═════ Excerpted data

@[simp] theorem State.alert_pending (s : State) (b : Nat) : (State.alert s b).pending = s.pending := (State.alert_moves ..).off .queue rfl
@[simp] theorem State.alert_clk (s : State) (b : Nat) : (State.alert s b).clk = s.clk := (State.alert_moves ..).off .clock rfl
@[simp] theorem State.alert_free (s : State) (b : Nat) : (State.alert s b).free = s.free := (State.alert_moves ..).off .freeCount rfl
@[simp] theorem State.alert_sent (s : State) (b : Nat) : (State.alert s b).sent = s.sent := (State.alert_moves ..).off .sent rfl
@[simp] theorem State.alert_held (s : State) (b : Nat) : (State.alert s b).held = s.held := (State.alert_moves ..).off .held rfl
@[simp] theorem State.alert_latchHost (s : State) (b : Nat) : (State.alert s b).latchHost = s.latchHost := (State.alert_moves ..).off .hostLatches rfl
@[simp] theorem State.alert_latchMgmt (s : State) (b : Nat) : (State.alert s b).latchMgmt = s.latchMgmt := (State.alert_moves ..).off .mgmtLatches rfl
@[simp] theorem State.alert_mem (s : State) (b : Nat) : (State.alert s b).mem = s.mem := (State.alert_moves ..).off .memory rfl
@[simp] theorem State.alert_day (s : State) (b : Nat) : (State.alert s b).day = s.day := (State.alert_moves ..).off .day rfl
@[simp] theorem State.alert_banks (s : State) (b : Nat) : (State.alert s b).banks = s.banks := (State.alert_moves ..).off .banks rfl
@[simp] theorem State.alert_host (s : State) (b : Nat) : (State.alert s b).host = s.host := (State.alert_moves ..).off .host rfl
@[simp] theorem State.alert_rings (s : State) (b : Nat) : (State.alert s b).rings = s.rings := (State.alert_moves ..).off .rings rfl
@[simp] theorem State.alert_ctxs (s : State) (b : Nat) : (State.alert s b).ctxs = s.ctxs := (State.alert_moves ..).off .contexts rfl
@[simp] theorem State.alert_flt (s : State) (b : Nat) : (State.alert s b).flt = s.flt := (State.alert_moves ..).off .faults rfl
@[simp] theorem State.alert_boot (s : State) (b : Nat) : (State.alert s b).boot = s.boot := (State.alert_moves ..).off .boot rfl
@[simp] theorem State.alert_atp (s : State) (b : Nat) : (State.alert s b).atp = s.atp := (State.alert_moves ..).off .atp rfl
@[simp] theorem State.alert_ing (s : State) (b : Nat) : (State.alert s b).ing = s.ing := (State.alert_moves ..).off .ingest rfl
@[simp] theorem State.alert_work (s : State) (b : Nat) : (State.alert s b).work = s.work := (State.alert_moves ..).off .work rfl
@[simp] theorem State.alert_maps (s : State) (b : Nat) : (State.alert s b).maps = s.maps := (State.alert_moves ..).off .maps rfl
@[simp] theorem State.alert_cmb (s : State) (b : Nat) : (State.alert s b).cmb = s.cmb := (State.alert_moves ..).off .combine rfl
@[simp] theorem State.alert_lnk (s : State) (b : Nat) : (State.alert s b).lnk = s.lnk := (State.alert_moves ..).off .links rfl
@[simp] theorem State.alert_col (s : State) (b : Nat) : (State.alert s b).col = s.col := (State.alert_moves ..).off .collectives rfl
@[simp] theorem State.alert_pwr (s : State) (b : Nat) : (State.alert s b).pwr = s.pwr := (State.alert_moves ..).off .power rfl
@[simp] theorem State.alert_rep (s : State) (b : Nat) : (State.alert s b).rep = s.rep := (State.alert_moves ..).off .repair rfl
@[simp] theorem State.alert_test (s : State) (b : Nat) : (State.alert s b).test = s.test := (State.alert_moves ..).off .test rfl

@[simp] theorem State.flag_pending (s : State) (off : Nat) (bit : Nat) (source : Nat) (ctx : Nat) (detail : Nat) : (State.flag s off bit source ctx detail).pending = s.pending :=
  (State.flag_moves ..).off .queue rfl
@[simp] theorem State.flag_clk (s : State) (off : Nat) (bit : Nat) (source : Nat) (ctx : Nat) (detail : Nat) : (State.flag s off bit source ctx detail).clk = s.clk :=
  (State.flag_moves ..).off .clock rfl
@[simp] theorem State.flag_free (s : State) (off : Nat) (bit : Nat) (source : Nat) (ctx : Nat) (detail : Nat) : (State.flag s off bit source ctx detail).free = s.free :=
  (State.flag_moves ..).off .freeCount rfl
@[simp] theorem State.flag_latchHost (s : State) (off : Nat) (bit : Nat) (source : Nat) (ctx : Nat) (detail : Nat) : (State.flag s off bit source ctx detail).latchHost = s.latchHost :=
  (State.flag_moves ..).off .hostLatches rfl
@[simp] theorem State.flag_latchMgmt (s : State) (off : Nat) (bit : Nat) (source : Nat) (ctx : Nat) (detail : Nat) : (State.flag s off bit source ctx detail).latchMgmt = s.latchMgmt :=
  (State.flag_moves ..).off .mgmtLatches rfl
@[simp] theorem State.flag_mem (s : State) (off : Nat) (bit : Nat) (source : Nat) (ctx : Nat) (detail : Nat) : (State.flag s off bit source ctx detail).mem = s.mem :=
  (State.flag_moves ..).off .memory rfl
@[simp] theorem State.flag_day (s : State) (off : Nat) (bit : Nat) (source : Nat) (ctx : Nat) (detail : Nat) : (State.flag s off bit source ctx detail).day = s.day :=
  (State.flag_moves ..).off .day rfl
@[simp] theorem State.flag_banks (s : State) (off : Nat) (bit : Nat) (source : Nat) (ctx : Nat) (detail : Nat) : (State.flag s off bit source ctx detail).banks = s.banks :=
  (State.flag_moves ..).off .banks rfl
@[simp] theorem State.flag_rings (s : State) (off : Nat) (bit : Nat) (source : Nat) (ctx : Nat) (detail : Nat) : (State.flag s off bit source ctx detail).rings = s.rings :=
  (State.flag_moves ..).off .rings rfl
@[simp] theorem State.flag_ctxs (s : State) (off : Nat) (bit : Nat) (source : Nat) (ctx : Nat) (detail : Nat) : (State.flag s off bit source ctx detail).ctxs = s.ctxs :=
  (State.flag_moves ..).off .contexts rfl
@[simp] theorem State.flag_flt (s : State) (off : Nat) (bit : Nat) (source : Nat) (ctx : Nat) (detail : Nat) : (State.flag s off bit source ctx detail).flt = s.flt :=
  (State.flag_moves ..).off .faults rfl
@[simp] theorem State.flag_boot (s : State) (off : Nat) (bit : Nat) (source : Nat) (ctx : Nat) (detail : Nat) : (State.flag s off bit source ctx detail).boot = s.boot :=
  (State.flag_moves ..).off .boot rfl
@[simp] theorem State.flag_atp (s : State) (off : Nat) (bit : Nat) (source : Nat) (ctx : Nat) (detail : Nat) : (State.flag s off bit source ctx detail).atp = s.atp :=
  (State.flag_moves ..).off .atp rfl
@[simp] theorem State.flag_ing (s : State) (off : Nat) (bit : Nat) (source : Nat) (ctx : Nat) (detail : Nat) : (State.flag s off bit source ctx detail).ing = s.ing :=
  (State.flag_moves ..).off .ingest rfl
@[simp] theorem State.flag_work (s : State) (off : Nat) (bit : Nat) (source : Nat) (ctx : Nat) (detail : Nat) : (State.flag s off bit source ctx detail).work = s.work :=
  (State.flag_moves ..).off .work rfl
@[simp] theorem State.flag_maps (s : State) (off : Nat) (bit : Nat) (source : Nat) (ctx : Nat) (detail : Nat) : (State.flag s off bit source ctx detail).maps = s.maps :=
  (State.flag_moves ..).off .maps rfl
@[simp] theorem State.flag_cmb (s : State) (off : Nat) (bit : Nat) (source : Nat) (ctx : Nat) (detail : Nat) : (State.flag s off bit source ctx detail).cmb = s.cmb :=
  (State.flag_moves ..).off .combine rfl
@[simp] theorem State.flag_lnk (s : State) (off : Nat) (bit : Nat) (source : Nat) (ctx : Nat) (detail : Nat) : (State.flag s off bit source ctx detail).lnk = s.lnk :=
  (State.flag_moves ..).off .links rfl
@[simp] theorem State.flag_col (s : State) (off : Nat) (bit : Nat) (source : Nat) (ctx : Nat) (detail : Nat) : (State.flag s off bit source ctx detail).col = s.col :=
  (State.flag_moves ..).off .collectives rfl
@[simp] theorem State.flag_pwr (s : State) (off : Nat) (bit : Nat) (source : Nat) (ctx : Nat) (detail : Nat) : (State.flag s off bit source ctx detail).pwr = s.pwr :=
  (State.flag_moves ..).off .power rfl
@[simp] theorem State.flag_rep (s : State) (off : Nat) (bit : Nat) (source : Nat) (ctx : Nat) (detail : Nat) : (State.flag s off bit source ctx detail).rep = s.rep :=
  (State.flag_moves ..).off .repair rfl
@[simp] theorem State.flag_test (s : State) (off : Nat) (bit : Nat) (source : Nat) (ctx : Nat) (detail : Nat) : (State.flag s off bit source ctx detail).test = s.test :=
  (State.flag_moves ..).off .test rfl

══════════

:: Activity ::
In the listing above, locate the line containing "(State.alert_moves ..).off .clock rfl" and the line containing "(State.alert_moves ..).off .atp rfl". Extract those two lines and every line between them, exactly as written, and only those.

:: Response below ::
@[simp] theorem State.alert_clk (s : State) (b : Nat) : (State.alert s b).clk = s.clk := (State.alert_moves ..).off .clock rfl
@[simp] theorem State.alert_free (s : State) (b : Nat) : (State.alert s b).free = s.free := (State.alert_moves ..).off .freeCount rfl
@[simp] theorem State.alert_sent (s : State) (b : Nat) : (State.alert s b).sent = s.sent := (State.alert_moves ..).off .sent rfl
@[simp] theorem State.alert_held (s : State) (b : Nat) : (State.alert s b).held = s.held := (State.alert_moves ..).off .held rfl
@[simp] theorem State.alert_latchHost (s : State) (b : Nat) : (State.alert s b).latchHost = s.latchHost := (State.alert_moves ..).off .hostLatches rfl
@[simp] theorem State.alert_latchMgmt (s : State) (b : Nat) : (State.alert s b).latchMgmt = s.latchMgmt := (State.alert_moves ..).off .mgmtLatches rfl
@[simp] theorem State.alert_mem (s : State) (b : Nat) : (State.alert s b).mem = s.mem := (State.alert_moves ..).off .memory rfl
@[simp] theorem State.alert_day (s : State) (b : Nat) : (State.alert s b).day = s.day := (State.alert_moves ..).off .day rfl
@[simp] theorem State.alert_banks (s : State) (b : Nat) : (State.alert s b).banks = s.banks := (State.alert_moves ..).off .banks rfl
@[simp] theorem State.alert_host (s : State) (b : Nat) : (State.alert s b).host = s.host := (State.alert_moves ..).off .host rfl
@[simp] theorem State.alert_rings (s : State) (b : Nat) : (State.alert s b).rings = s.rings := (State.alert_moves ..).off .rings rfl
@[simp] theorem State.alert_ctxs (s : State) (b : Nat) : (State.alert s b).ctxs = s.ctxs := (State.alert_moves ..).off .contexts rfl
@[simp] theorem State.alert_flt (s : State) (b : Nat) : (State.alert s b).flt = s.flt := (State.alert_moves ..).off .faults rfl
@[simp] theorem State.alert_boot (s : State) (b : Nat) : (State.alert s b).boot = s.boot := (State.alert_moves ..).off .boot rfl
@[simp] theorem State.alert_atp (s : State) (b : Nat) : (State.alert s b).atp = s.atp := (State.alert_moves ..).off .atp rfl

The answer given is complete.